* [Task statement]: Return, exactly and in full, the lines of the records below starting at the one with "hand over. -/" and ending at the one with "state := .executing, current", and no other lines.

Records drawn from a dataset

-----

-- ==== Sys2Proof/Tests/Slice0.lean ====
section
/-! SUPPORT. Tests of the model against the manual's worked values and rules, the smoke test of WellFormed, and for
every statement with hypotheses a witness: a concrete state and operands that meet them. -/

namespace Sys2Proof.Tests

open Sys2Proof.Machine

set_option Elab.async false

/-! ### Small states -/

/-- What a command leaves; the state itself where it stops. -/
def after (c : Instr) (s : State) : State :=
  match exec c s with
  | .next t => t
  | _ => s

/-- The status and data of a port's answer. -/
def answer (p : Port) (s : State) : Option (Status × Bytes) :=
  match (s.handler.get p).service with
  | .answered r => some (r.status, r.data)
  | _ => none

/-- The answer to one request command. -/
def reply (p : Port) (c : Instr) (s : State) : Option (Status × Bytes) := answer p (after c s)

/-- The part with the start-up replay of a blank array installed and BURN_EN high (see test_startup). -/
def booted : State :=
  { State.reset with
    journal := .opened, grant := .free, replay := .idle, working := none, portEnable := some 7, burnEn := true
    window := ⟨{ Window.reset .vdd with state := .idle }, { Window.reset .vdd with state := .idle }⟩
    link := { Link.reset with ackWindow := some 20 } }

/-- Port 0 and port 2 with an open session of generation 1, port 0 watching every key. -/
def opened : State :=
  { booted with
    session :=
      ⟨{ Session.reset with isOpen := true, generation := 1, watches := [(0, 0xFFF)] }, Session.reset,
       { Session.reset with isOpen := true, generation := 1 }⟩ }

/-- Key 020h staged to 1234h on port 0. -/
def twelve : Action := ⟨0x020, .assign [0x12, 0x34], false, .none⟩

def staged : State := opened.setStaging .port0 ⟨.building, [twelve]⟩

/-- The commit of that list taken by the writer, its body of seven bytes to burn. -/
def writing : State := after (.commit .port0 7) staged

/-- The active job of `writing`, at a step with these bytes to burn, `pulses` taken on the first. -/
def jobAt (todo : List (Nat × Byte)) (pulses : Nat) : ActiveJob :=
  { job := ⟨.port0, .commit, 1, true⟩, slot := 0, bodyOffset := 0, bodyLength := 7, count := 1
    crc := crc32 (bodyBytes [twelve]), todo := todo, pulses := pulses, moment := .none }

/-- `writing` at another step; past BODY the slot is begun. -/
def writingAt (step : WriterState) (todo : List (Nat × Byte)) (pulses : Nat) : State :=
  { writing with
    writer := step, active := some (jobAt todo pulses)
    bodyTop := if step = .body then 0 else 7
    slotsUsed := if step = .body then 0 else 1
    index := if step = .body then [] else [⟨1, .torn, 0, 0, 7, 1, false⟩] }

/-- The seal of slot 0 under burn. -/
def sealing : State := writingAt .seal [(0x2FFE, 0xA5)] 0

/-- The same part, waiting at each moment between two effects of a job. -/
def pausing (s : State) : State := { s with pauses := true }

/-- The commit of the staged list granted, and no test of it made. -/
def granted : State := after (.commit .port0 7) (pausing staged)

/-- The part after the start-up replay of this array, with a session, a staged list and BURN_EN high. -/
def bootedOn (array : Memory) : State :=
  { after .startupReplayDone { State.reset with array := array } with
    session := opened.session, staging := staged.staging, burnEn := true }

/-- Entry 1 sealed by port 0. -/
def sealed : State :=
  { opened with slotsUsed := 1, bodyTop := 7, index := [⟨1, .sealed, 0, 0, 7, 1, true⟩] }

/-- The revoke field of entry 1 under burn. -/
def revokingAt (pulses : Nat) : State :=
  { sealed with
    grant := .writer, writer := .revoking
    active := some
      { job := ⟨.port0, .revoke 1, 1, true⟩, slot := 0, bodyOffset := 0, bodyLength := 0, count := 0, crc := 0
        todo := [(0x2FFF, 0xFF)], pulses := pulses, moment := .none } }

/-- An unbound overlay of port 0 on key 000h with three ticks left. -/
def overlay : OverlayRecord := ⟨0, [0x55], .port0, 1, false, some 3, false⟩

def overlaid : State := { opened with overlays := [overlay] }

/-- A REBUILD of port 0 under way. -/
def rebuilding : State :=
  { opened with
    grant := .replay, replay := .rebuilding, journal := .replaying
    requester := some ⟨.port0, 1, true⟩, working := some WorkingResult.defaults }

/-- RESET asserted. -/
def inReset : State := after (.deviceReset 0) booted

/-- A notice of a change of key 020h. -/
def changed : NoticeBody := .valueChanged 0x020 .effective .commit .port0 (some 1)

/-- Port 2 with one notice queued. -/
def noticed : State :=
  opened.setSession .port2 { opened.session.port2 with queue := [⟨1, changed⟩], tagCounter := 1 }

/-- Port 2's notice sent and the link in TURN. -/
def sent : State :=
  (noticed.setSession .port2 { noticed.session.port2 with headSent := true }).setLink
    { booted.link with state := .turn, sendCount := 1, timer := .running 0 }

/-- Port 2 with a stored response of tag 7. -/
def stored : State :=
  booted.setHandler .port2 { booted.handler.port2 with stored := some ⟨.ok, 7, []⟩, lastTag := 7 }

/-- The link sending an answer. -/
def sending : State := booted.setLink { booted.link with state := .tx, sending := some .response }

/-- The link within a frame, with these bits received. -/
def receiving (bits : List Bool) : State := booted.setLink { booted.link with state := .rx, rxBits := bits }

/-- Port 0 strapped for SPI. -/
def spiPort : State := booted.setWindow .window0 { booted.window.window0 with strap := .vss }

/-- A command byte sent on that port, CS rising after the coming bytes as listed. -/
def spiBegun (command : Byte) (rises : List Bool) : State :=
  after (.windowPointerSet .window0 command)
    (spiPort.setWindow .window0 { spiPort.window.window0 with csRises := rises })

/-- A handler with an answer ready to hand over. -/
def answering (p : Port) (abandoned : Bool) : State :=
  booted.setHandler p
    { Handler.reset with
      state := .executing, current := some (RequestKind.noticeRead.record 3 []), abandoned := abandoned
      service := .answered ⟨.empty, 3, []⟩ }

/-- The record a request row's command stands for, with sample arguments. -/
def sampleArgs : RequestKind → Bytes
  | .get => [0x00, 0x20]
  | .getDetail => [0x00, 0x20]
  | .catalogRead => [159]
  | .watch => [0x00, 0x00, 0x0F, 0xFF]
  | .unwatch => [0x00, 0x00, 0x0F, 0xFF]
  | .stageAssign => stageAssignArgs 0x020 [0x12, 0x34] .none
  | .stageRetire => stageRetireArgs 0x020 .untouched
  | .stagePin => [0x00, 0x20]
  | .stageDrop => [0x00, 0x20]
  | .stageList => [0]
  | .overlaySet => overlaySetArgs 0x000 [0x55] 3 false
  | .overlayClear => [0x00, 0x00]
  | .overlayList => [0]
  | .revoke => [0x00, 0x01]
  | .journalRead => [0x2F, 0xFF, 0x01]
  | .entryRead => [0x00, 0x01]
  | .linkStat => [0x01]
  | _ => []

/-- What holds of the three ports holds of every port. -/
theorem forall_port (P : Port → Prop) : (∀ p, P p) ↔ P .port0 ∧ P .port1 ∧ P .port2 :=
  ⟨fun h => ⟨h _, h _, h _⟩, fun h p => by
    cases p
    exacts [h.1, h.2.1, h.2.2]⟩

/-- The ports. -/
def ports : List Port := [.port0, .port1, .port2]

/-- An array into which these bytes are burned. -/
def burned (todo : List (Nat × Byte)) : Memory := todo.foldl (fun m x => m.setBits x.1 x.2) []

/-- A run whose first byte does not read its target stops at it. -/
theorem stops_first (m : Memory) (x : Nat × Byte) (after : List (Nat × Byte)) (h : m.read x.1 ≠ x.2) :
    m.stopsAt (x :: after) x after := ⟨[], rfl, fun _ hy => (by cases hy), h⟩

/-- A run whose first byte alone reads its target stops at its second. -/
theorem stops_second (m : Memory) (x y : Nat × Byte) (after : List (Nat × Byte)) (hx : m.read x.1 = x.2)
    (hy : m.read y.1 ≠ y.2) : m.stopsAt (x :: y :: after) y after :=
  ⟨[x], rfl, fun z hz => by
    rw [List.mem_singleton.1 hz]
    exact hx, hy⟩

/-- A byte with a stray bit does not read its target. -/
theorem stray_ne (m : Memory) (x : Nat × Byte) (h : m.read x.1 &&& ~~~x.2 ≠ 0) : m.read x.1 ≠ x.2 := fun e =>
  h (by simp [e])

/-- A byte short of its target at its fourth pulse fails. -/
theorem fails_fourth (m : Memory) (pulses : Nat) (x : Nat × Byte) (after : List (Nat × Byte))
    (h : m.read x.1 ≠ x.2) (hp : 4 ≤ pulses + 1) : m.pulseFails pulses (x :: after) :=
  ⟨x, after, stops_first m x after h, .inr ⟨rfl, hp⟩⟩

/-- A byte that takes a stray bit fails. -/
theorem fails_stray (m : Memory) (pulses : Nat) (x : Nat × Byte) (after : List (Nat × Byte))
    (h : m.read x.1 &&& ~~~x.2 ≠ 0) : m.pulseFails pulses (x :: after) :=
  ⟨x, after, stops_first m x after (stray_ne m x h), .inl h⟩

/-- A byte behind one that succeeds fails at once on a stray bit. -/
theorem fails_later (m : Memory) (pulses : Nat) (x y : Nat × Byte) (after : List (Nat × Byte))
    (hx : m.read x.1 = x.2) (hy : m.read y.1 &&& ~~~y.2 ≠ 0) : m.pulseFails pulses (x :: y :: after) :=
  ⟨y, after, stops_second m x y after hx (stray_ne m y hy), .inl hy⟩

/-! ### WellFormed: an ill-formed term for each check -/

/-- 61 bytes, one more than a record carries. -/
def tooLong : Bytes := List.replicate 61 0

theorem test_wf_stageAssign_value : (Instr.stageAssign .port0 1 0 (List.replicate 256 0) .none).wf = false := by decide +kernel
theorem test_wf_stageAssign_guard : (Instr.stageAssign .port0 1 0 [] (.equals (List.replicate 256 0))).wf = false := by decide +kernel
theorem test_wf_stageAssign_record : (Instr.stageAssign .port0 1 0 tooLong .none).wf = false := by decide +kernel
theorem test_wf_stageRetire_guard : (Instr.stageRetire .port0 1 0 (.equals (List.replicate 256 0))).wf = false := by decide +kernel
theorem test_wf_stageRetire_record : (Instr.stageRetire .port0 1 0 (.equals tooLong)).wf = false := by decide +kernel
theorem test_wf_overlaySet_record : (Instr.overlaySet .port0 1 0 tooLong 0 false).wf = false := by decide +kernel
theorem test_wf_unknownKind_known : (Instr.unknownRequestKind .port0 1 0x01 []).wf = false := by decide +kernel
theorem test_wf_unknownKind_record : (Instr.unknownRequestKind .port0 1 0x7F tooLong).wf = false := by decide +kernel
theorem test_wf_unknownCode_known : (Instr.unknownControlCode .window0 0xA1).wf = false := by decide +kernel
theorem test_wf_requestArea_below : (Instr.requestAreaWrite .window0 0x0F 0).wf = false := by decide +kernel
theorem test_wf_requestArea_above : (Instr.requestAreaWrite .window0 0x50 0).wf = false := by decide +kernel
theorem test_wf_windowIgnored_listed : (Instr.windowWriteIgnored .window0 0x10 0).wf = false := by decide +kernel
theorem test_wf_req_record : (Instr.req 1 1 tooLong).wf = false := by decide +kernel
theorem test_wf_discarded_taken : (Instr.frameDiscarded (frameBytes .ack 1 0 []) .endMark).wf = false := by decide +kernel
theorem test_wf_gain_outside : (Instr.cellBitGain 0x3000 1).wf = false := by decide +kernel
theorem test_wf_noise_startMark : (Instr.preambleOrNoise 24000).wf = false := by decide +kernel
theorem test_wf_noise_loss : (Instr.preambleOrNoise 5000001).wf = false := by decide +kernel

/-! ### The manual's worked values -/

/-- The GET of section 9.9 and its answer as R182 spells them. -/
theorem test_get_record : (RequestKind.get.record 0x09 (bytes16 0x023)).bytes = [0x01, 0x09, 0x02, 0x00, 0x23] := by decide +kernel
theorem test_get_response : (Response.bytes ⟨.ok, 0x09, [0x00, 0x23, 0x00, 0x02, 0x03, 0x84]⟩) =
    [0x00, 0x09, 0x06, 0x00, 0x23, 0x00, 0x02, 0x03, 0x84] := by decide +kernel
/-- R8: 00FF0F0Fh meets GRANT_RULE, 007F7F7Fh does not. -/
theorem test_grantRule : ((descriptor? 0x7F0).map fun d =>
    (d.inRange [0x00, 0xFF, 0x0F, 0x0F], d.inRange [0x00, 0x7F, 0x7F, 0x7F])) = some (true, false) := by decide +kernel
/-- R1: 160 keys, 04Fh at position 79 and 7F4h at the last. -/
theorem test_catalog : (catalogKeys.length, catalogKeys[79]?, catalogKeys[159]?) = (160, some 0x04F, some 0x7F4) := by decide +kernel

-----

* [Response box]:
/-- A handler with an answer ready to hand over. -/
def answering (p : Port) (abandoned : Bool) : State :=
  booted.setHandler p
    { Handler.reset with
      state := .executing, current := some (RequestKind.noticeRead.record 3 []), abandoned := abandoned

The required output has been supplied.